* _Prompt_: Please return every line below that contains the string "level".

Saved data entries:

•••

-- ==== Sys2Proof/Tests/Slice0.lean ====
section
/-! SUPPORT. Tests: the well-formedness checks, figures the manual works out, and for every statement
with hypotheses a state and operands that meet them, clause by clause. -/

namespace Sys2Proof.Tests

set_option Elab.async false

open Sys2Proof.Machine

/-! ## Well-formedness refuses -/

/-- An ORDER to node 12 with this body and authority. -/
def order (body : List Byte) (authority : Byte := 0#8) (key : Bool := false) : Order :=
  ⟨12#8, authority, 7#8, body, key⟩

/-- An ORDER to every node. -/
def broadcast (body : List Byte) : Order := { order body with dest := 255#8 }

/-- A SWEEP with sweep number 1, phase 1, level 3 and `n` slots of zeros. -/
def sweepOf (n : Nat) : SweepFrame := ⟨1#8, 0x07#8, 100#32, List.replicate n (List.replicate 12 0#8)⟩

theorem test_wf_body : (Instr.readNode (order (List.replicate 241 0#8))).wf = false
    ∧ (Instr.readNode (order (List.replicate 240 0#8))).wf = true := by decide +kernel

theorem test_wf_sweep_slots : (Instr.sweep (sweepOf 0)).wf = false
    ∧ (Instr.sweep (sweepOf 201)).wf = false ∧ (Instr.sweep (sweepOf 200)).wf = true := by
  decide +kernel

theorem test_wf_sweep_slot_length :
    (Instr.sweep { sweepOf 1 with slots := [List.replicate 11 0#8] }).wf = false := by decide

theorem test_wf_reply_body : (Instr.replyFrame ⟨1#8, 0#8, 0#8, 1#8, List.replicate 3 0#8⟩).wf = false
    ∧ (Instr.replyFrame ⟨1#8, 0#8, 0#8, 1#8, List.replicate 245 0#8⟩).wf = false
    ∧ (Instr.replyFrame ⟨1#8, 0#8, 0#8, 1#8, List.replicate 244 0#8⟩).wf = true := by decide +kernel

theorem test_wf_bad_frame_length : (Instr.badFcsFrameEnd (List.replicate 4 0#8)).wf = false
    ∧ (Instr.badFcsFrameEnd (List.replicate 5 0#8)).wf = true := by decide +kernel

theorem test_wf_long_frame {frame : List Byte} (h : 2410 < frame.length) :
    (Instr.badFcsFrameEnd frame).wf = false := by
  simp only [Instr.wf, Bool.and_eq_false_iff, decide_eq_false_iff_not, Nat.not_le]
  exact Or.inr h

theorem test_wf_slot_count : (Instr.ownSlotWrite 0#8).wf = false
    ∧ (Instr.ownSlotWrite 201#8).wf = false ∧ (Instr.ownSlotWrite 200#8).wf = true := by decide

theorem test_wf_stale_address : (Instr.staleExpiry 0#8 1).wf = false
    ∧ (Instr.staleExpiry 201#8 1).wf = false ∧ (Instr.staleExpiry 200#8 1).wf = true := by decide

theorem test_wf_sample : (Instr.sampleEvent (List.replicate 31 0)).wf = false
    ∧ (Instr.sampleEvent (List.replicate 32 4096)).wf = false
    ∧ (Instr.sampleEvent (List.replicate 32 4095)).wf = true := by decide +kernel

/-! ## The manual's figures -/

theorem test_fcs_figure :
    crc [0x31#8, 0x32#8, 0x33#8, 0x34#8, 0x35#8, 0x36#8, 0x37#8, 0x38#8, 0x39#8] = 0x29B1#16 := by
  decide +kernel

/-- The healthy, open, drift and clamp rows of chapter 10. -/
theorem test_ratio_figures : ratio 3290 3358 = 1003 ∧ deviation 1003 1024 = 21
    ∧ trackReference 1024 1003 = 1023 ∧ ratio 1650 3358 = 503 ∧ deviation 503 1023 = 520
    ∧ ratio 3080 3358 = 939 ∧ deviation 939 1023 = 84 ∧ ratio 4095 64 = 2047 := by decide

/-- Chapter 9: level 6 full and derated, the interrupted ramp's level 5, and the two clamps. -/
theorem test_drive_figures : driveCode ((750 * 4095 + 500) / 1000) 36045 (-20) = 3358
    ∧ driveCode 2048 36045 (-20) = 2232 ∧ driveCode 2457 36045 (-20) = 2682
    ∧ driveCode 4095 65535 255 = 4095 ∧ driveCode 205 16384 (-256) = 0 := by decide

/-! ## A small gantry

Lane 0 is TIDAL with heads 0 and 1; lane 1 is ASC_ONLY with head 2, which looks at heads 5 of nodes 11
and 13. Each head has OPEN, MERGE_L and CLOSED with an alternate for CLOSED. -/

/-- A HEADS record with four channels from `c` on. -/
def headRecord (lane face c : Nat) : List Byte :=
  [1#8, byteOf lane, byteOf face, 2#8]
    ++ [byteOf (0xC0 + c), 0#8, 0#8, 0#8, 0#8, 0#8, 0#8, 0#8]
    ++ [byteOf (0xC0 + c + 1), 0#8, 0#8, 0#8, 0#8, 0#8, 0#8, 0#8]
    ++ List.replicate 8 0#8
    ++ [byteOf (0xC0 + c + 2), 0#8, 0#8, 0#8, byteOf (0xC0 + c + 3), 0#8, 0#8, 0#8]

/-- Plan 1 opens ASC and closes DESC of lane 0; plan 64 closes everything. -/
def demoPlans : List (List Byte) :=
  (List.replicate 64 (List.replicate 9 0#8)).set 0 [1#8, 1#8, 4#8, 4#8, 0#8, 0#8, 0#8, 0#8, 0#8]
    |>.set 63 [1#8, 4#8, 4#8, 4#8, 0#8, 0#8, 0#8, 0#8, 0#8]
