-- ==== Sys2Proof/Machine/Flags.lean ====
section
/-! DEFINITION. `STATUS`, the error codes, and what the host sees of them (rules R28, R29, R38, R103, R104, R254). -/

namespace Sys2Proof.Machine

/-- The byte of a Boolean flag at a bit position. -/
def flagAt (f : Bool) (i : Nat) : Byte := if f then BitVec.ofNat 8 (2 ^ i) else 0x00#8

/-- `STATUS`: bit 0 `BUSY`, bit 1 `DONE`, bit 2 `ERR`, bits 7 to 3 read 0 (rule R103). -/
def statusByte (s : State) : Byte := flagAt s.busy 0 ||| flagAt s.done 1 ||| flagAt s.err 2

/-- The wire `busy` (rule R38). -/
def busyWire (s : State) : Bool := s.busy

/-- The wire `done` (rules R38, R255). -/
def doneWire (s : State) : Bool := s.done

/-- The code of an error kind (rule R104). -/
def errorCode : ErrorKind → Byte
  | .messageOutOfRange => 0x01#8
  | .messageTooLong => 0x02#8
  | .encodingTooLong => 0x03#8
  | .maskTooLong => 0x04#8
  | .invalidTrailer => 0x05#8
  | .invalidLeadingBit => 0x06#8
  | .invalidPadding => 0x07#8
  | .hashMismatch => 0x08#8
  | .illegalCommand => 0x0F#8

/-- `SignatureRejected`, what `ERRCODE` reads after a failed VERIFY when `DIAG_EN = 0` (rules R104, R254). -/
def signatureRejected : Byte := 0x10#8

/-- `ERRCODE`: `ECAUSE`, filtered after a rejecting VERIFY when `DIAG_EN = 0` (rules R29, R254). -/
def errcode (p : Params) (s : State) : Byte :=
  if p.diagEn = false ∧ s.curCmd = 0x04#8 ∧ s.ecause ≠ 0x00#8 then signatureRejected else s.ecause

/-- `CFG_FLAGS`: bit 0 `DIAG_EN`, bits 7 to 1 read 0 (rule R30). -/
def cfgFlags (p : Params) : Byte := flagAt p.diagEn 0

end Sys2Proof.Machine
end

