-- ==== Sys2Proof/Machine/Dispatch.lean ====
section
/-! DEFINITION. One arm per command of the opcode map (rule R101). -/

namespace Sys2Proof.Machine

def exec (i : Instr) (s : State) : Host.Outcome State Fault Refusal :=
  match i with
  | .clear => Sys2Proof.Machine.execClear s
  | .rsa => Sys2Proof.Machine.execRsa s
  | .mgf => Sys2Proof.Machine.execMgf s
  | .sign => Sys2Proof.Machine.execSign s
  | .verify => Sys2Proof.Machine.execVerify s

end Sys2Proof.Machine
end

•••

* _Output of the exercise_:
/-- A SWEEP with sweep number 1, phase 1, level 3 and `n` slots of zeros. -/
/-- Chapter 9: level 6 full and derated, the interrupted ramp's level 5, and the two clamps. -/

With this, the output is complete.